By Sara Lubbes, CQ Staff

January 11, 2008 -- As many as 27,000 Americans may have died in 2006 because they did not have health insurance, a new study estimates.

The study by the Urban Institute, a nonprofit group that analyzes social and economic problems, puts a new spin on a six-year-old Institute of Medicine (IOM) study that found that 18,000 people died in 2001 because of a lack of insurance.

The Urban Institute study suggests as many as 21,000 people may have died from a lack of insurance in 2001.

Using data from the U.S. Census Bureau, study lead author Stan Dorn, a senior researcher at the Urban Institute, compared the IOM's method for calculating the number of uninsured to an alternative method he believes more accurately reflects the number of Americans who die because they do not have insurance.

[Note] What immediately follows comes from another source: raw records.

-- ==== Sys2Proof/Syntax.lean ====
section
/-! DEFINITION. The commands of the block: one constructor of `Instr` for each row of spec/opcode_table.json.

Every command carries first the timebase instant `t` (ticks of 62.5 ns, R8, R33) at which it happens
(log 1). A row that is a Penip opcode carries the host port whose next request P0 takes: the request's
fields are the bytes that WRITE_PACKET or UART_REQUEST put in that port's receive buffer (log 2). -/

namespace Sys2Proof

/-- The two host ports (R35). -/
inductive Port where
  | h0
  | h1
  deriving DecidableEq, Repr, Inhabited

/-- What the two benches and the over-range comparator of a converter give at one sample instant (R74, R79). -/
structure BenchSample where
  /-- high-bench code, signed, where the slice is not saturated -/
  high : BitVec 12
  /-- low-bench code, signed, where the slice is not saturated -/
  low : BitVec 12
  /-- high-bench saturation bit -/
  highSat : Bool
  /-- low-bench saturation bit -/
  lowSat : Bool
  /-- the over-range comparator finds the input beyond its threshold -/
  beyond : Bool
  /-- the input is negative (sign of R82) -/
  negative : Bool
  deriving DecidableEq, Repr, Inhabited

/-- A side-slice result, bench self-test or reference code is 12 bits (Table 3.6). -/
abbrev SideCode := Nat

/-- A native frame as the receiver samples it (R280, R286). -/
structure LineFrame where
  /-- tick at which its first slot starts -/
  start : Nat
  /-- the 200 samples at 400 kS/s of each of its slots, from the first preamble slot on -/
  slots : List (List Int)
  deriving DecidableEq, Repr, Inhabited

/-- Where an uncorrectable memory error falls (R336). -/
inductive MemWhere where
  | contextSection (slot : Nat)
  | checkpoint (pair : Nat)
  | processorOther (pair : Nat)
  | filterState (unit : Nat)
  | modemSlot (handle : Nat)
  | gatehouseTotals
  deriving DecidableEq, Repr, Inhabited

/-- What a store page held that on-die ECC cannot correct (R385): a journal or event-log record by its sequence, a copy of a context record by
its serial, a capture record by its ring and position. -/
inductive LostPage where
  | journal (sequence : Nat)
  | context (serial : Nat)
  | log (sequence : Nat)
  | capture (ring position : Nat)
  deriving DecidableEq, Repr, Inhabited

/-- The consumer of a trigger (R89): a side slice, by die index 1-5, or a capture ring 0-7. -/
inductive Consumer where
  | sideSlice (die : Nat)
  | ring (r : Nat)
  deriving DecidableEq, Repr, Inhabited

/-- The condition by which an acquisition die fails (R349). -/
inductive DieFault where
  | linkLost
  | internalFault
  | vanaLow
  | noBlocks
  deriving DecidableEq, Repr, Inhabited

/-- The case by which the vault enters gatehouse mode (R359, byte 3 of Table 11.8). -/
inductive GatehouseCause where
  | restarts
  | restartNotComplete
  | linkLost
  deriving DecidableEq, Repr, Inhabited
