-- ==== Sys2Proof/Machine/State.lean ====
section
/-! DEFINITION. The state of the block: plain data, holding every register, queue, buffer, counter, mode and pin the
spec gives the part. Each field's docstring begins with its width, the file and rule of spec/ that name it, and
its reset value: `R411` for what every reset zeroes, `log n` for a value an assumption log entry names. -/

namespace Sys2Proof.Machine

/-- Where the part stands between reset and normal operation (R437, R416, R364). -/
inductive Phase where
  /-- a reset is in force; it ends at START_UP -/
  | held
  /-- the firmware has started, before READY -/
  | booting
  /-- READY is set, before event source 151 -/
  | ready
  /-- contexts restored -/
  | running
  /-- the ROM runs recovery (R416) -/
  | recovery
  /-- gatehouse mode (R359) -/
  | gatehouse
  deriving DecidableEq, Repr, Inhabited

/-- How a received packet stands at check 3 of Table 2.5; one that fails check 2 is never held (R37). -/
inductive Verdict where
  | whole
  | badCrc
  deriving DecidableEq, Repr, Inhabited

/-- A request in a receive buffer (Table 2.3). -/
structure Request where
  /-- [0-4,112 bytes; 02 R37; none] the packet as received -/
  bytes : List Byte := []
  /-- [64 bits; 02 R49; none] the tick at which it counts as received -/
  rxAt : Nat := 0
  /-- [1 bit; 02 R47; none] outcome of check 3 -/
  verdict : Verdict := .whole
  deriving DecidableEq, Repr, Inhabited

/-- A reply (Table 2.4). -/
structure Reply where
  /-- [8 bits; 02 Table 2.4; none] session, copied from the request -/
  session : Nat := 0
  /-- [8 bits; 02 Table 2.4; none] sequence, copied from the request -/
  seq : Nat := 0
  /-- [8 bits; 02 Table 2.4; none] REPLAYED, EVENTS_PENDING, OWNER -/
  flags : Nat := 0
  /-- [16 bits; 02 Table 2.4; none] opcode, copied from the request -/
  opcode : Nat := 0
  /-- [16 bits; 02 Table 2.6; none] status code -/
  status : Nat := 0
  /-- [0-4,096 bytes; 02 Table 2.4; none] payload -/
  payload : List Byte := []
  deriving DecidableEq, Repr, Inhabited

/-- The stored record of a session (R50). -/
structure Stored where
  /-- [8 bits; 02 R50; none] sequence of the last completed request -/
  seq : Nat := 0
  /-- [32 bits; 02 R50; none] CRC of that request -/
  crc : Nat := 0
  /-- [reply; 02 R50; none] the complete reply -/
  reply : Reply := {}
  deriving DecidableEq, Repr, Inhabited

/-- An event, marker or notice in a session's queue (R369). -/
structure QEvent where
  /-- [8 bits; 12 Table 12.3; none] source 0-191 -/
  source : Nat := 0
  /-- [2 bits; 12 Table 12.3; none] class in which it was queued -/
  cls : Nat := 0
  /-- [32 bits; 12 Table 12.3; none] event number of the session -/
  number : Nat := 0
  /-- [64 bits; 12 R370; none] timestamp -/
  time : Nat := 0
  /-- [0-184 bytes; 12 R369; none] body -/
  body : List Byte := []
  /-- [3 bits; 12 R375; none] parts already delivered -/
  sent : Nat := 0
  deriving DecidableEq, Repr, Inhabited

/-- A fence whose marker is not yet queued (R376). -/
structure Fence where
  /-- [32 bits; 12 R376; none] fence number -/
  number : Nat := 0
  /-- [64 bits; 12 R376; none] fence instant F as a timestamp -/
  instant : Nat := 0
  /-- [64 bits; 12 R376; none] the tick at which the marker is due, F + 20 ms -/
  due : Nat := 0
  deriving DecidableEq, Repr, Inhabited

/-- A session's event queue (R372). -/
structure EventQueue where
  /-- [1,024 entries; 12 R372; empty, R411] events, markers and notices in the order queued -/
  items : List QEvent := []
  /-- [1 entry; 12 R379; none, R411] the flushed marker held -/
  flushed : Option QEvent := none
  /-- [192 bytes; 12 R374; defaults of Table 12.1 at OPEN] bit 7 admit, bits 1-0 class, for each source -/
  mask : List Nat := []
  /-- [32 bits; 12 Table 12.3; 1 at OPEN] number of the next event -/
  next : Nat := 1
  /-- [16 bits; 12 R380; 768 at OPEN] watermark, 0 for off -/
  mark : Nat := 768
  /-- [16 bits; 12 Table 12.13; 0, R411] peak fill since the crossing -/
  peak : Nat := 0
  /-- [64 bits; 12 Table 12.13; 0, R411] instant of the peak -/
  peakTime : Nat := 0
  /-- [16 bits; 12 Table 12.13; 0, R411] mark in force at the crossing -/
  crossed : Nat := 0
  /-- [4 x 16 bits; 12 Table 12.9; zeros, R411] events dropped by class since the notice was queued -/
  dropped : List Nat := [0, 0, 0, 0]
  /-- [64 bits; 12 Table 12.9; 0, R411] largest timestamp dropped -/
  lastDrop : Nat := 0
  /-- [list; 12 Table 12.10; empty, R411] timestamps of every event dropped since OPEN -/
  drops : List Nat := []
  /-- [0-8; 12 R376; empty, R411] fences waiting for F + 20 ms -/
  fences : List Fence := []
  /-- [32 bits; 12 R376; 1 at OPEN] next fence number -/
  nextFence : Nat := 1
  deriving DecidableEq, Repr, Inhabited

/-- A rewind mark of a session on a ring (R396). -/
structure Mark where
  /-- [3 bits; 12 R396; none] ring 0-7 -/
  ring : Nat := 0
  /-- [3 bits; 12 R396; none] mark 0-7 -/
  index : Nat := 0
  /-- [64 bits; 12 R396; none] ring position -/
  pos : Nat := 0
  /-- [1 bit; 12 R397; none] overtaken by the writer -/
  lost : Bool := false
  deriving DecidableEq, Repr, Inhabited

/-- A quote a session asked for (R421). -/
structure Quote where
  /-- [16 bits; 13 R421; none] operation tag -/
  tag : Nat := 0
  /-- [256 or 768 bytes; 13 Table 13.9; none] the quote, with its signature once signed -/
  bytes : List Byte := []
  /-- [1 bit; 13 R421; none] the signature is in place -/
  signed : Bool := false
  deriving DecidableEq, Repr, Inhabited

/-- One session (R57). -/
structure Session where
  /-- [1 bit; 02 R57, R58; false] the session is open -/
  isOpen : Bool := false
  /-- [record; 02 R50; none, R411] stored reply record -/
  stored : Option Stored := none
  /-- [request; 02 R51; none, R411] the request in progress: an INJECT whose conversions run -/
  busy : Option Request := none
  /-- [queue; 12 R372; empty, R411] event queue -/
  queue : EventQueue := {}
  /-- [64 marks; 12 R396; empty, R411] rewind marks -/
  marks : List Mark := []
  /-- [record; 13 R421; none, R411] attestation quote -/
  quote : Option Quote := none
  deriving DecidableEq, Repr, Inhabited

Using the IOM's method on data from 2000 to 2006, researchers found that about 137,000 people likely died because of a lack of insurance, including 22,000 people in 2006.

But using an alternative method, researchers found that as many as 165,000 people likely died within that time period, with 27,000 people dying in 2006. The number is about 20 percent higher than the IOM method would reflect.

Dorn explained why the numbers differ: The IOM calculation is based on breaking the census data out by age groups—such as ages 25 to 34 and 35 to 44—and factoring in a suggested health research standard that the lack of insurance increases a person's likelihood of death by 25 percent, Dorn explained.

For his alternative calculation, he also used the 25 percent figure but eliminated the age group breakdown and used as his base number the total number of American deaths for each year of census data. The new calculation results were 20 percent higher than the IOM methodology.

"Even that could be an underestimation," he said. Some studies have shown that the likelihood of death might be closer to 40 percent for the uninsured, he said.

"This is all a question of common sense," Dorn said. "Nowadays we know that medicine can save your life and if you have to choose between food and medicine, for instance, you're playing Russian Roulette with your health."